### Task directions
From the top of the records below, return each line exactly, ending with the line that contains "drain keeps the".

** The input follows **

/-- A tile at stage 1 of its drain: its entries' values, its `SHIFT`, and what a raw drain writes in its header. -/
structure Closed where
  vals : Table Entry := []
  fp : Bool := false
  shift : Int := 0
  form : Nat := 1
  count : Nat := 0
  kblk : Nat := 0
  flags : TFlags := {}
  bad : NatSet := []
  allBad : Bool := false

/-- The entry with key `k`. -/
def Closed.entry (c : Closed) (k : Nat) : Entry := Table.get (fun _ => {}) c.vals k

/-- The entry depends on poison. -/
def Closed.isBad (c : Closed) (k : Nat) : Bool := c.allBad || c.bad.has k

/-- Close a tile: the ledger is added into its spill slot, which is read instead (R128). -/
def Tile.close (t : Tile) (o : TileOp) : Closed :=
  let u := if t.slot.isSome then t.spillInto else t
  { vals := if t.slot.isSome then u.spill else u.ent, fp := t.fp, shift := t.shift.getD o.shift
    form := if t.fp then 3 else if t.slot.isSome then 2 else 1
    count := if t.fp || t.slot.isSome then 0 else t.count, kblk := t.kblk, flags := u.flags, bad := t.poisoned
    allBad := t.allPoison }

/-- An unpredictable entry of a form (R96, R121). -/
def looseEntry (free x form : Nat) : Entry :=
  let w (i : Nat) : Nat := (Config.freeWord free (4 * x + i)).toNat * 2 ^ (32 * i)
  let c := Config.freeNat free x % 4
  if form = 3 then { v := (w 0 : Nat) }
  else { v := if c = 0 then signedOf (if form = 1 then 80 else 128) (w 0 + w 1 + w 2 + w 3) else 0, cls := c }

/-- A closed tile whose sums are unpredictable: every entry and flag but the poison is free. -/
def Closed.loose (c : Closed) (free x : Nat) : Closed :=
  { c with
    vals := (List.range 2048).map fun k => (k, looseEntry free (x * 2048 + k) c.form)
    flags := { c.flags with sat := Config.freeBit free (3 * x), nan := Config.freeBit free (3 * x + 1)
                            inf := Config.freeBit free (3 * x + 2) } }

/-- Add the chain tile at `a` after the noise contribution is taken (R138): the sum, and whether poison was read. A raw drain keeps the
ledger form where both are ledgers of one `SHIFT` whose counts sum to at most 32,768, else it takes the Spillway form with count 0
(DESIGN CHOICE, log entry 109). -/
def Ridge.lateChain (r : Ridge) (o : TileOp) (c : Closed) (a rows : Nat) : Closed × Bool :=
  let cols := tdCols o.desc.words
  let h := r.chainHdr a
  let hb := r.tarnPoison a 64
  let keys := (List.range (rows * cols)).map fun i => i / cols * 32 + i % cols
  let add (f : Entry → Entry → Entry × Bool) (vals chain : Table Entry) : Table Entry × Bool :=
    keys.foldl (fun acc k =>
      let e := f (Table.get (fun _ => {}) vals k) (Table.get (fun _ => {}) chain k)
      (Table.set (fun _ => {}) acc.1 k e.1, acc.2 || e.2)) ([], false)
  let join (c : Closed) (sat : Bool) (bad : NatSet) : Closed × Bool :=
    let f := c.flags.orCode h.flags
    ({ c with flags := { f with sat := f.sat || sat }, bad := bad.foldl (fun m k => NatSet.add k m) c.bad
              allBad := c.allBad || hb }, hb || !bad.isEmpty)
  if c.fp then
    let x := r.chainEntries a 3 rows cols (fpShift o.o.nonsat (h.shift - o.shift))
    let y := add (fun p q =>
      let z := accRound o.o.nonsat (Num.add (fp32Val (w32 p.v.toNat)) (fp32Val (w32 q.v.toNat)))
      ({ v := (z.1 : Int) }, z.2)) c.vals x.1
    join { c with vals := y.1 } (x.2.1 || y.2) x.2.2
  else
    let k := o.shift - h.shift
    let x := r.chainEntries a h.form rows cols (if 0 < k then entShift k.toNat else fun e => (e, false))
    let y := add (fun p q =>
      let p1 := if k < 0 then entShift (-k).toNat p else (p, false)
      let z := entAdd 128 p1.1 q
      (z.1, z.2 || p1.2)) c.vals x.1
    let ledger := c.form == 1 && h.form == 1 && k == 0 && decide (c.count + h.count ≤ 32768)
    join { c with vals := y.1, shift := if k < 0 then h.shift else c.shift, form := if ledger then 1 else 2
                  count := if ledger then c.count + h.count else 0 } (x.2.1 || y.2) x.2.2

/-! ### Conversion (R128 to R131) -/

/-- A written output element: the closed tile and the entry it comes from, its address, its value before and after
rounding. -/
structure OutEl where
  src : Nat := 0
  key : Nat := 0
  addr : Nat
  code : Nat
  z : Num
  bad : Bool
  epiBad : Bool
  past : Bool
deriving Repr
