-- ==== Sys2Proof/Machine/Die.lean ====
section
/-! DEFINITION. The die sequencers: accepting an operation (R252), opening and dealing it (R14, R15, R97, R253, R463), and
the end of a share (R16). -/
namespace Sys2Proof.Machine

/-- Fields of an operation descriptor (R252). -/
def odTally (d : List W32) : Nat := wfld d 0 31 20
def odM (d : List W32) : Nat := wfld d 2 23 0
def odN (d : List W32) : Nat := wfld d 3 23 0
def odK (d : List W32) : Nat := wfld d 4 23 0

/-- The die sequencer accepts the descriptor (R252). -/
def odOk (d : List W32) : Bool :=
  wfld d 0 19 8 == 0 && wfld d 1 31 28 == 0 && [2, 3, 4].all (fun i => wfld d i 31 24 == 0) &&
  (List.range 4).all (fun i => wordAt d (12 + i) == 0) && odM d != 0 && odN d != 0 && odK d != 0

/-- The output tiles of an operation (R97). -/
def odTiles (d : List W32) : Nat := ceilDiv (odM d) 64 * ceilDiv (odN d) 32

/-- The oldest descriptor of a queue not yet judged. -/
def nextUnjudged (q : List Desc) : Option Desc := q.find? fun d => !d.judged

/-- The queue with its oldest unjudged descriptor replaced or removed. -/
def judgeFirst (f : Desc → Option Desc) : List Desc → List Desc
  | [] => []
  | d :: q => if d.judged then d :: judgeFirst f q else (f d).toList ++ q

/-- OPERATION_ACCEPT (R252): the die sequencer checks the next operation descriptor of its inbound queue. -/
def execOperationAccept (die : Fin 4) (s : State) : Host.Outcome State Fault Refusal :=
  let k := die.val
  let c := s.core (1 + k)
  .next (match nextUnjudged c.inq with
    | none => s
    | some d =>
      if odOk d.words then
        (s.setCore (1 + k) { c with inq := judgeFirst (fun d => some { d with judged := true }) c.inq }).setDie k
          (s.die k ++ [{ desc := { d with judged := true } }])
      else
        ((s.setCore (1 + k) { c with inq := judgeFirst (fun _ => none) c.inq }).setErr (.die k) 1).refuseDesc d 0 0x11)

/-! ### Opening an operation (R15) -/

/-- Ridge `n` has work of operation `op` left: descriptors that were issued, or accepted ops. -/
def State.opWork (s : State) (n op : Nat) : Bool :=
  let r := s.ridge n
  (r.tileIn ++ r.brookIn ++ r.fetchIn ++ (s.core (5 + n)).heldDesc.toList).any (fun d => d.op == op) ||
  (r.tileOps.any fun o => o.desc.op == op) || (r.brookOps.any fun o => o.desc.op == op) ||
  (r.fetchOps.any fun o => o.desc.op == op)

/-- An abandoned operation that was opened: the ops of the shares that were taken have completed or ended (R416). -/
def State.opGone (s : State) (r : OpRec) : Bool :=
  r.abandoned && r.phase != 0 && r.owing.all fun n => !(s.opWork n r.desc.op)

/-- Open operations whose last tile has left the arrays are draining; abandoned ones that are over are closed. -/
def State.settleOps (s : State) (k : Nat) : State :=
  s.setDie k (((s.die k).filter fun r => !(s.opGone r)).map fun r => { r with phase := s.opPhase r })

/-- The operation may open on die `k` (R15): on every die of its partition, no other operation is open, at most one drains,
and no earlier one still waits to begin. -/
def State.mayOpen (s : State) (k : Nat) (r : OpRec) : Bool :=
  let ks := s.diesOf (s.partOfDie k)
  let begun := ks.flatMap fun j => (s.die j).filter fun x => x.phase != 0 && x.desc.op != r.desc.op
  let earlier (d : Desc) : Bool := decide (d.op < r.desc.op)
  begun.all (fun x => x.phase == 2) &&
    (match begun with
    | [] => true
    | x :: l => l.all fun y => y.desc.op == x.desc.op) &&
    ks.all fun j => !((s.die j).any fun x => x.phase == 0 && earlier x.desc) &&
      !((s.core (1 + j)).inq.any fun d => !d.judged && earlier d)

/-! ### The deal (R97, R463) -/

/-- The arrays of a partition not excluded by `RDG.FENCE`, a Cairn fence or a quiesce, with every bin fence applied. -/
def State.dealList (s : State) (p : Nat) : List (Nat × Nat) :=
  (List.range 64).flatMap fun n =>
    if s.partOfDie (n / 16) ≠ p ∨ (s.ridge n).quiescing ∨ (s.ridge n).quiesced then []
    else (List.range 64).filterMap fun a =>
      if s.uncondFence n a || s.binFence n a (s.dieBin (n / 16)) then none else some (n, a)

/-- The arrays of Ridge `n` in a list. -/
def arraysOf (l : List (Nat × Nat)) (n : Nat) : Nat := (l.filter fun x => x.1 == n).length

/-- The arrays of Ridge `n` that the deal of `t` tiles gives at least one tile. -/
def occupancy (l : List (Nat × Nat)) (t n : Nat) : Nat := arraysOf (l.take t) n

/-- The neighbours of a Ridge: n ± 1 in the same row of four, n ± 4, on the same die (R456). -/
def ridgeNeighbours (n : Nat) : List Nat :=
  (if n % 4 = 0 then [] else [n - 1]) ++ (if n % 4 = 3 then [] else [n + 1]) ++
  (if n % 16 < 4 then [] else [n - 4]) ++ (if 12 ≤ n % 16 then [] else [n + 4])

/-- The load signature of Ridge `n` under a deal (R456). -/
def loadSignature (l : List (Nat × Nat)) (t n : Nat) : Nat :=
  min 3 (occupancy l t n / 16) * 4 + min 3 ((ridgeNeighbours n).countP fun m => decide (32 ≤ occupancy l t m))

/-- The final list of a deal: arrays whose signature a conditional fence names are removed (R463). -/
def State.dealFinal (s : State) (l : List (Nat × Nat)) (t : Nat) : List (Nat × Nat) :=
  l.filter fun x => !(s.sigFence x.1 x.2 (loadSignature l t x.1))

/-- A conditional fence removed an array of Ridges of die `k` from the deal. -/
def State.condRemoved (s : State) (k : Nat) (l fin : List (Nat × Nat)) : Bool :=
  let here (l : List (Nat × Nat)) : Nat := l.countP fun x => x.1 / 16 == k
  decide (here fin < here l) || (List.range 16).any fun i => (List.range 64).any fun a =>
    !(s.uncondFence (16 * k + i) a) && s.binFence (16 * k + i) a (s.dieBin k)

/-- The place of the lowest array of Ridge `n` in a list. -/
def listPos (l : List (Nat × Nat)) (n : Nat) : Nat := (l.findIdx? fun x => x.1 == n).getD 0

/-- The tiles of `t` that a list deals to Ridge `n`: tile i goes to the array at place i mod the list's length (R97, R253). -/
def tilesDealt (l : List (Nat × Nat)) (t n : Nat) : Nat :=
  t / l.length * arraysOf l n + min (arraysOf l n) (t % l.length - listPos l n)

/-- The share descriptor of Ridge `n` (R253). -/
def shareWords (d : List W32) (tally : Nat) (l : List (Nat × Nat)) (n : Nat) : List W32 :=
  [w32 (tally * 2 ^ 20 + 0x12), w32 (wfld d 1 13 0), w32 (odTiles d % 2 ^ 24), w32 (listPos l n * 65536 + l.length),
   w32 (arraysOf l n)] ++ ((List.range 7).map fun i => wordAt d (5 + i)) ++ [w32 (odM d), w32 (odN d), w32 (odK d), 0]

/-- Put a descriptor in the inbound queue of a core. -/
def State.deliver (s : State) (c : Nat) (d : Desc) : State :=
  let k := s.core c
  s.setCore c { k with inq := k.inq ++ [d] }

/-- The die's record of a deal (R262): arrays and Ridges, and the load signatures of the first round. -/
def State.recordDeal (s : State) (k : Nat) (first fin : List (Nat × Nat)) (t : Nat) : State :=
  let ridges := (List.range 16).map fun i => 16 * k + i
  let cnt := (ridges.map fun n => arraysOf fin n)
  let sig (i : Nat) : Nat := (List.range 8).foldl (fun a x => a + loadSignature first t (16 * k + 8 * i + x) * 16 ^ x) 0
  let u := ((s.setReg (.die k) 0x104 (w32 (2 ^ 31 + (cnt.countP fun c => c != 0) * 65536 + cnt.sum))).setReg
    (.die k) 0x108 (w32 (sig 0))).setReg (.die k) 0x10C (w32 (sig 1))
  ridges.foldl (fun a n => a.setRidge n { a.ridge n with
    dealt := some ((fin.filter fun x => x.1 == n).map Prod.snd) }) u

/-- Remove a completed or abandoned operation of die `k`, and its descriptor if no program took it. -/
def State.closeOp (s : State) (k : Nat) (r : OpRec) : State :=
  let c := s.core (1 + k)
  (s.setDie k ((s.die k).erase r)).setCore (1 + k) { c with inq := c.inq.erase r.desc }

/-- The operation's share on die `k` is complete (R16, R252). -/
def State.completeOp (s : State) (k : Nat) (r : OpRec) : State :=
  let t := s.closeOp k r
  if r.abandoned then t else (t.addSat (.die k) 0x110 1).opTally (odTally r.desc.words) r.desc.ctx

/-- OPERATION_BEGIN (R15, R97, R253, R463): the next operation of the die opens and is dealt into shares, whose tally the
die sequencer's program chooses. DESIGN CHOICE (log entry 109): the deal of a die reads the fences and the temperature bins
when that die begins; the manual does not say that the dies of a partition deal at one moment. -/
def execOperationBegin (die : Fin 4) (shareTally : Fin 4096) (s : State) : Host.Outcome State Fault Refusal :=
  let k := die.val
  let p := s.partOfDie k
  let u := (s.diesOf p).foldl State.settleOps s
  .next (match (u.die k).find? fun r => r.phase == 0 with
    | none => s
    | some r =>
      let d := r.desc.words
      let first := s.dealList p
      let t := odTiles d
      let fin := s.dealFinal first t
      let mine := ((List.range 16).map fun i => 16 * k + i).filter fun n => arraysOf fin n != 0
      if !(u.mayOpen k r) || mine.any fun n => decide (16 ≤ (u.core (5 + n)).inq.length) then s
      else
        let v := (u.recordDeal k first fin t).setReg (.die k) 0x100 (w32 (odTally d * 65536))
        let v := (v.event (.die k) 0x03 1).event (.die k) 0x05 (s.condRemoved k first fin).toNat
        let r1 := { r with phase := 1, shareTally := shareTally.val, owing := mine
                           due := mine.foldl (fun m n => Table.set (fun _ => 0) m n (tilesDealt fin t n)) [] }
        let v := v.setDie k ((v.die k).map fun x => if x == r then r1 else x)
        if mine.isEmpty then (v.setErr (.die k) 0).completeOp k r1
        else
          (mine.foldl (fun a n => a.deliver (5 + n)
            { words := shareWords d shareTally.val fin n, ctx := r.desc.ctx, src := r.desc.src, op := r.desc.op }) v).event
            (.die k) 0x04 mine.length)

/-- SHARE_COMPLETE (R16): the Ridge ends its oldest share, whose descriptor it has taken and whose ops have all written
their results: the share tally increments, and with the last share of the die the operation's tally. -/
def execShareComplete (ridge : Fin 64) (s : State) : Host.Outcome State Fault Refusal :=
  let n := ridge.val
  let k := n / 16
  .next (match (s.die k).find? fun r => r.phase != 0 && r.owing.has n with
    | none => s
    | some r =>
      if s.shareWaits n r || s.opWork n r.desc.op then s
      else
        let r1 := { r with owing := NatSet.del n r.owing }
        let t := (s.opTally r.shareTally r.desc.ctx).setDie k ((s.die k).map fun x => if x == r then r1 else x)
        if r1.owing.isEmpty then
          t.completeOp k r1
        else t)

end Sys2Proof.Machine
end

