/-- An engine reads memory through the Page Map copy of its E-die (R319). -/
def State.cflRead (s : State) (e ctx a n : Nat) : Except Nat (List Byte × Bool) :=
  s.boardRead (cflDie e) (cflDie e - 4) ctx a n

/-- The participants that `n` entries name, or the reason of their refusal (R322, R332). -/
def State.partsOf (s : State) (e : Nat) (d : List W32) (ws : List W32) : Except Nat (List Part) :=
  let why := s.partsReason ws (cdN d) 0 0
  if why ≠ 0 then .error why
  else if !(s.isMe e (partOf ws (cdMe d))) then .error 3
  else .ok ((List.range (cdN d)).map (partOf ws))

/-- A piece of a participant table has come, or its read has failed. -/
def State.tableGot (s : State) (q id off : Nat) (bs : Option (List OutByte)) : State :=
  match s.tread q with
  | none => s
  | some r =>
    if r.id ≠ id then s
    else s.setTread q (some { r with
      wait := r.wait.filter fun o => o != off, bad := r.bad || bs.isNone
      got := r.got ++ (bs.map fun b => (off, b)).toList })

/-- One piece of a participant table is asked for: at this device it is read at once, else by a RD transaction (R319, R322). -/
def State.tablePiece (s : State) (q : Nat) (r : TableRead) (p : Nat × Nat × Nat) : State :=
  let die := cflDie r.engine
  let c := r.coll.desc.ctx
  let t := s.lookup die (die - 4) p.1 .clean
  match t.site die (die - 4) c .rd p.1 with
  | .error f => (t.recordXlate f 2 c r.engine p.1).tableGot q r.id p.2.2 none
  | .ok (.here key) => (t.readRange 0 key p.2.1 []).tableGot q r.id p.2.2 (some (t.keyBytes key p.2.1))
  | .ok (.there g dv pt a) =>
    t.submit { who := .table q r.id p.2.2, ctx := c, kind := 0, group := g, dev := dv, port := pt, addr := a, len := p.2.1, own := some p.1 }

/-- What is read for a collective at acceptance: its participant table (R322) and, for PERMUTE, behind it the two Shard Map
records (R342, R344), as pieces with their places. -/
def tablePieces (w : List W32) : List (Nat × Nat × Nat) :=
  let n := 16 * cdN w
  let m := 32 + 32 * cdN w
  let put (a len by_ : Nat) : List (Nat × Nat × Nat) := (pieces a len).map fun p => (p.1, p.2.1, p.2.2 + by_)
  pieces (cdPart w) n ++ (if dcOpc w = 0x51 ∧ cdKind w = 6 then put (cdSrc w) m n ++ put (cdDst w) m (n + m) else [])

/-- Reader `q` asks for the participant table of a collective of engine `e`. -/
def State.tableAsk (s : State) (q e : Nat) (use : TableUse) (c : Coll) : State :=
  let k := s.cfl e
  let ps := tablePieces c.desc.words
  let r : TableRead := { id := k.nextId, engine := e, use := use, coll := c, wait := ps.map fun p => p.2.2 }
  ps.foldl (fun t p => t.tablePiece q r p) ((s.setCfl e { k with nextId := k.nextId + 1 }).setTread q (some r))

/-- The words of a participant table, all of it here; none where a piece failed or is poisoned. -/
def TableRead.words (r : TableRead) : Option (List W32) :=
  let bs := (r.got.mergeSort fun a b => decide (a.1 ≤ b.1)).flatMap Prod.snd
  if r.bad || bs.any Prod.snd then none else some (leWords (bs.map Prod.fst) (bs.length / 4))

/-- The header of the first raw tile of the engine's own source, where it can be read. -/
def State.srcHdr (s : State) (e : Nat) (d : Desc) : Option ChainHdr :=
  match s.cflRead e d.ctx (cdSrc d.words) 64 with
  | .error _ => none
  | .ok (bs, _) =>
    let h := ChainHdr.ofWords (leWords bs 16)
    if h.form ∈ [1, 2, 3] then some h else none

/-- The bytes of a chunk (R328): 2 KiB, or one raw tile; 0 where no raw tile of the engine's own tells it. -/
def State.chunkBytes (s : State) (e : Nat) (d : Desc) : Nat :=
  if cdDtype d.words ≠ 1 then 2048 else match s.srcHdr e d with | some h => h.size | none => 0

/-- The unit checks of R328, as reasons of R349. -/
def State.unitReason (s : State) (e : Nat) (d : Desc) (ps : List Part) : Nat :=
  let w := d.words
  let tail (n : Nat) : Bool := ps.any fun p => p.segLen % n != 0
  if !(cdCombines w) then 0
  else if cdDtype w ≠ 1 then (if tail (cdElemBytes w) then 6 else 0)
  else match s.srcHdr e d with
    | none => 0
    | some h => if cdConv w && !(h.rows == 64 && h.cols == 32) then 5 else if tail h.size then 6 else 0

/-! ### Transfers that the collective program makes -/

/-- The chunks of bytes `[off, off + len)`, as a gate. -/
def chunkGate (unit off len : Nat) : Gate :=
  if unit = 0 then .ready 0 0 else .ready (off / unit) (ceilDiv (off + len) unit - off / unit)

/-- The participant with index `i`. -/
def Coll.part (c : Coll) (i : Nat) : Part := c.parts.getD i { group := 0, dev := 0, engine := 0, rank := 0, rxPage := 0, segOff := 0, segLen := 0 }

/-- This participant's own index. -/
def Coll.me (c : Coll) : Nat := cdMe c.desc.words

/-- Indices of all participants but this one. -/
def Coll.peers (c : Coll) : List Nat := (List.range c.parts.length).filter fun i => i != c.me

/-- A READY to peer `k`. -/
def Coll.readyTo (c : Coll) (k first count : Nat) : Xfer :=
  { desc := c.desc, stock := true, kind := 3, peer := k
    note := some { coll := cdId c.desc.words, peer := c.me, done := false, first := first, count := count } }

/-- The READY for the whole source. -/
def Coll.readyAll (c : Coll) (k : Nat) : Xfer :=
  c.readyTo k 0 (ceilDiv (cdLen c.desc.words) (if c.unit = 0 then 2048 else c.unit))

/-- A pull from participant `k`; one from this device waits for nothing. -/
def Coll.pull (c : Coll) (kind key k remote loc len : Nat) (g : Gate) : Xfer :=
  { desc := c.desc, stock := true, kind := kind, key := key, peer := k, remote := remote % 2 ^ 43, loc := loc % 2 ^ 43
    len := len, gate := if k = c.me then .none else g }

/-- The transfers that combine segment `k` here: a pull of every contribution, then FINISH. -/
def Coll.combineSeg (c : Coll) (k : Nat) : List Xfer :=
  let p := c.part k
  if p.segLen = 0 then []
  else
    (List.range c.parts.length).map (fun i => c.pull 2 (16 + k) i (cdSrc c.desc.words + p.segOff) 0 p.segLen
      (chunkGate c.unit p.segOff p.segLen)) ++
    [c.pull 4 (16 + k) c.me 0 (cdDst c.desc.words + p.segOff) p.segLen .none]

/-- Where the result of segment `k` lies in the destination: offset and length. -/
def Coll.resultSpan (c : Coll) (form : Nat) (k : Nat) : Nat × Nat :=
  let p := c.part k
  let w := c.desc.words
  if cdDtype w ≠ 1 ∨ c.unit = 0 then (p.segOff, p.segLen)
  else
    let tiles := p.segLen / c.unit
    if cdConv w then
      let n := 2048 * (if c.cold then 2 else ((Fmt.ofCode (cdFmt w)).getD .bf16).bytes)
      (p.segOff / c.unit * n, tiles * n)
    else if form = 1 ∧ 2 ≤ c.parts.length then (p.segOff, tiles * (64 + (c.unit - 64) * 2))
    else (p.segOff, p.segLen)

/-- One extent of a Shard Map record (R342). -/
def shardExtent (ws : List W32) (i : Nat) : Nat × Nat × Nat :=
  let a := 8 + 8 * i
  (wquad ws a 40, (wordAt ws (a + 2)).toNat, wquad ws (a + 4) 43)

/-- The extents of `n` participants are disjoint and cover the rows of their Shard Map record, whose reserved bits are zero
(R342). -/
def shardOk (ws : List W32) (n : Nat) : Bool :=
  let es := (List.range n).map (shardExtent ws)
  let rows := wquad ws 2 40
  wfld ws 0 31 24 == 0 && wfld ws 3 31 8 == 0 && ((List.range 4).all fun i => wordAt ws (4 + i) == 0) &&
  ((List.range n).all fun i =>
    let a := 8 + 8 * i
    wfld ws (a + 1) 31 8 == 0 && wordAt ws (a + 3) == 0 && wfld ws (a + 5) 31 11 == 0 && wordAt ws (a + 6) == 0 &&
      wordAt ws (a + 7) == 0) &&
  es.all (fun e => decide (e.1 + e.2.1 ≤ rows)) && (es.map fun e => e.2.1).sum == rows &&
  (List.range n).all fun i => (List.range i).all fun j =>
    let p := es.getD i (0, 0, 0)
    let q := es.getD j (0, 0, 0)
    p.2.1 == 0 || q.2.1 == 0 || decide (p.1 + p.2.1 ≤ q.1) || decide (q.1 + q.2.1 ≤ p.1)

/-- Both records of a PERMUTE are sound and name one tensor, one row and as many rows (R342, R344). -/
def shardsAgree (old new : List W32) (n : Nat) : Bool :=
  shardOk old n && shardOk new n && (List.range 4).all fun i => wordAt old i == wordAt new i

/-- The pulls of PERMUTE (R344): the rows that this rank holds in the new map, by ascending row. -/
def Coll.permutePulls (c : Coll) (old new : List W32) : List Xfer :=
  let rb := (wordAt old 1).toNat
  let n := shardExtent new c.me
  let l := (List.range c.parts.length).filterMap fun k =>
    let o := shardExtent old k
    let lo := max o.1 n.1
    let hi := min (o.1 + o.2.1) (n.1 + n.2.1)
    if hi ≤ lo then none
    else some (lo, c.pull 1 0 k (o.2.2 + (lo - o.1) * rb) (n.2.2 + (lo - n.1) * rb) ((hi - lo) * rb) (.ready 0 0))
  (l.mergeSort fun a b => decide (a.1 ≤ b.1)).map Prod.snd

** End of The input **

### Your solution
/-- A tile at stage 1 of its drain: its entries' values, its `SHIFT`, and what a raw drain writes in its header. -/
structure Closed where
  vals : Table Entry := []
  fp : Bool := false
  shift : Int := 0
  form : Nat := 1
  count : Nat := 0
  kblk : Nat := 0
  flags : TFlags := {}
  bad : NatSet := []
  allBad : Bool := false

/-- The entry with key `k`. -/
def Closed.entry (c : Closed) (k : Nat) : Entry := Table.get (fun _ => {}) c.vals k

/-- The entry depends on poison. -/
def Closed.isBad (c : Closed) (k : Nat) : Bool := c.allBad || c.bad.has k

/-- Close a tile: the ledger is added into its spill slot, which is read instead (R128). -/
def Tile.close (t : Tile) (o : TileOp) : Closed :=
  let u := if t.slot.isSome then t.spillInto else t
  { vals := if t.slot.isSome then u.spill else u.ent, fp := t.fp, shift := t.shift.getD o.shift
    form := if t.fp then 3 else if t.slot.isSome then 2 else 1
    count := if t.fp || t.slot.isSome then 0 else t.count, kblk := t.kblk, flags := u.flags, bad := t.poisoned
    allBad := t.allPoison }

/-- An unpredictable entry of a form (R96, R121). -/
def looseEntry (free x form : Nat) : Entry :=
  let w (i : Nat) : Nat := (Config.freeWord free (4 * x + i)).toNat * 2 ^ (32 * i)
  let c := Config.freeNat free x % 4
  if form = 3 then { v := (w 0 : Nat) }
  else { v := if c = 0 then signedOf (if form = 1 then 80 else 128) (w 0 + w 1 + w 2 + w 3) else 0, cls := c }

/-- A closed tile whose sums are unpredictable: every entry and flag but the poison is free. -/
def Closed.loose (c : Closed) (free x : Nat) : Closed :=
  { c with
    vals := (List.range 2048).map fun k => (k, looseEntry free (x * 2048 + k) c.form)
    flags := { c.flags with sat := Config.freeBit free (3 * x), nan := Config.freeBit free (3 * x + 1)
                            inf := Config.freeBit free (3 * x + 2) } }

/-- Add the chain tile at `a` after the noise contribution is taken (R138): the sum, and whether poison was read. A raw drain keeps the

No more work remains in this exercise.